Background information
- Origin: Finland
- Genres: Electro house, chiptune
- Years active: 2003–Present
- Labels: New Judas Last Gang
- Website: www.huoratron.com

= Huoratron =

Finnish electronic music artist

Aku Raski, known by his stage name Huoratron, is a Finnish electronic music artist.

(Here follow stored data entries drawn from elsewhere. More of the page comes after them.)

theorem EndsCommand.enterError {s₀ t : State} (h : t.encodeRegs = s₀.encodeRegs) {code : ErrorCode} (info : U64)
    (hcode : code ≠ .none) : EndsCommand s₀ (t.enterError code info) := ⟨h, .inr ⟨rfl, hcode⟩⟩

section GoesOn
variable {s₀ s : State}

/-! ## Statement by statement -/

theorem raiseSink_frame (h : GoesOn s₀ s) (code : U32) : (raiseSink code s).Ensures (GoesOn s₀) (EndsCommand s₀) := by
  rw [raiseSink, raiseError_silent _ _ _ (.inr rfl)]
  exact EndsCommand.enterError h.1 _ (by decide)

theorem flushFull_frame (h : GoesOn s₀ s) : (flushFull s).Ensures (GoesOn s₀) (EndsCommand s₀) :=
  deliver_ensures h (raiseSink_frame h) h.endsCommand

theorem emit_frame (bytes : List Byte) (h : GoesOn s₀ s) : (emit bytes s).Ensures (GoesOn s₀) (EndsCommand s₀) :=
  emit_ensures (fun _ _ ht _ => flushFull_frame ht) (fun _ _ ht _ => ht) bytes h

theorem emitPacked_frame (o : Option (List Byte)) (h : GoesOn s₀ s) :
    (emitPacked o s).Ensures (GoesOn s₀) (EndsCommand s₀) :=
  emitPacked_ensures (fun bytes => emit_frame bytes h) o

theorem finalFlushAndClose_frame (h : GoesOn s₀ s) : (finalFlushAndClose s).Ensures (GoesOn s₀) (EndsCommand s₀) := by
  unfold finalFlushAndClose
  split
  · exact h
  · exact deliver_ensures h (raiseSink_frame h) h.endsCommand

theorem errorExitFlush_frame (h : GoesOn s₀ s) : (errorExitFlush s).Ensures (GoesOn s₀) (EndsCommand s₀) := by
  unfold errorExitFlush
  split
  · exact h
  · exact deliver_ensures h (fun _ => h) h.endsCommand

theorem raiseError_frame {code : ErrorCode} (info : U64) (hcode : code ≠ .none) (h : GoesOn s₀ s) :
    (raiseError code info s).Ensures (GoesOn s₀) (EndsCommand s₀) := by
  unfold raiseError
  split
  · exact (errorExitFlush_frame h).bind fun _ ht => EndsCommand.enterError ht.1 info hcode
  · exact EndsCommand.enterError h.1 info hcode

theorem emitRun_frame (n : Nat) (h : GoesOn s₀ s) : (emitRun n s).Ensures (GoesOn s₀) (EndsCommand s₀) :=
  (emitPacked_frame _ h).bind fun _ ht => ht

theorem endRun_frame (h : GoesOn s₀ s) : (endRun s).Ensures (GoesOn s₀) (EndsCommand s₀) := by
  unfold endRun
  split
  · exact emitRun_frame _ h
  · exact h

theorem continueRun_frame (h : GoesOn s₀ s) : (continueRun s).Ensures (GoesOn s₀) (EndsCommand s₀) := by
  unfold continueRun
  split
  · exact emitRun_frame (s := s.setRun _) 62 h
  · exact h

theorem emitChunk_frame (px : Pixel) (h : GoesOn s₀ s) : (emitChunk px s).Ensures (GoesOn s₀) (EndsCommand s₀) := by
  have hcache : GoesOn s₀ (cacheAfter px s) := by
    unfold cacheAfter
    split <;> exact h
  rw [emitChunk_eq]
  exact emit_frame _ hcache

theorem encodePixel_frame (px : Pixel) (h : GoesOn s₀ s) : (encodePixel px s).Ensures (GoesOn s₀) (EndsCommand s₀) := by
  by_cases he : px = s.prev
  · rw [encodePixel_run he]
    exact continueRun_frame h
  · rw [encodePixel_ne he]
    exact ((endRun_frame h).bind fun _ ht => emitChunk_frame px ht).bind fun _ ht => ht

Active since 2003, he is known for several releases such as "Prevenge", "$$ Troopers", and "Corporate Occult". He has also done a remix of HIM's "In Venere Veritas". In 2010 he signed with Last Gang Records and released his first full-length album entitled "Cryptocracy."

==Discography==

===Albums===
- 2012: Cryptocracy (CD, Last Gang)
- 2017: XXVI Crimes of Love (CD, Last Gang)

===EPs===
- 2008: $$ Troopers (12" / CD, New Judas)
- 2009: Corporate Occult (12" / CD, New Judas)

===Singles===
- 2008: $$ Troopers (12" single, New Judas)

===Remix===
- Mixhell "Highly Explicit"
- Hermanos Inglesos "Take Me Down"
- Teenage Bad Girl "Keep Up With You"
- M.I.A. "Internet Connection"
- HIM "In Venere Veritas"
- Crystal Castles "Sad Eyes"
- Death from Above 1979 "Crystal Ball"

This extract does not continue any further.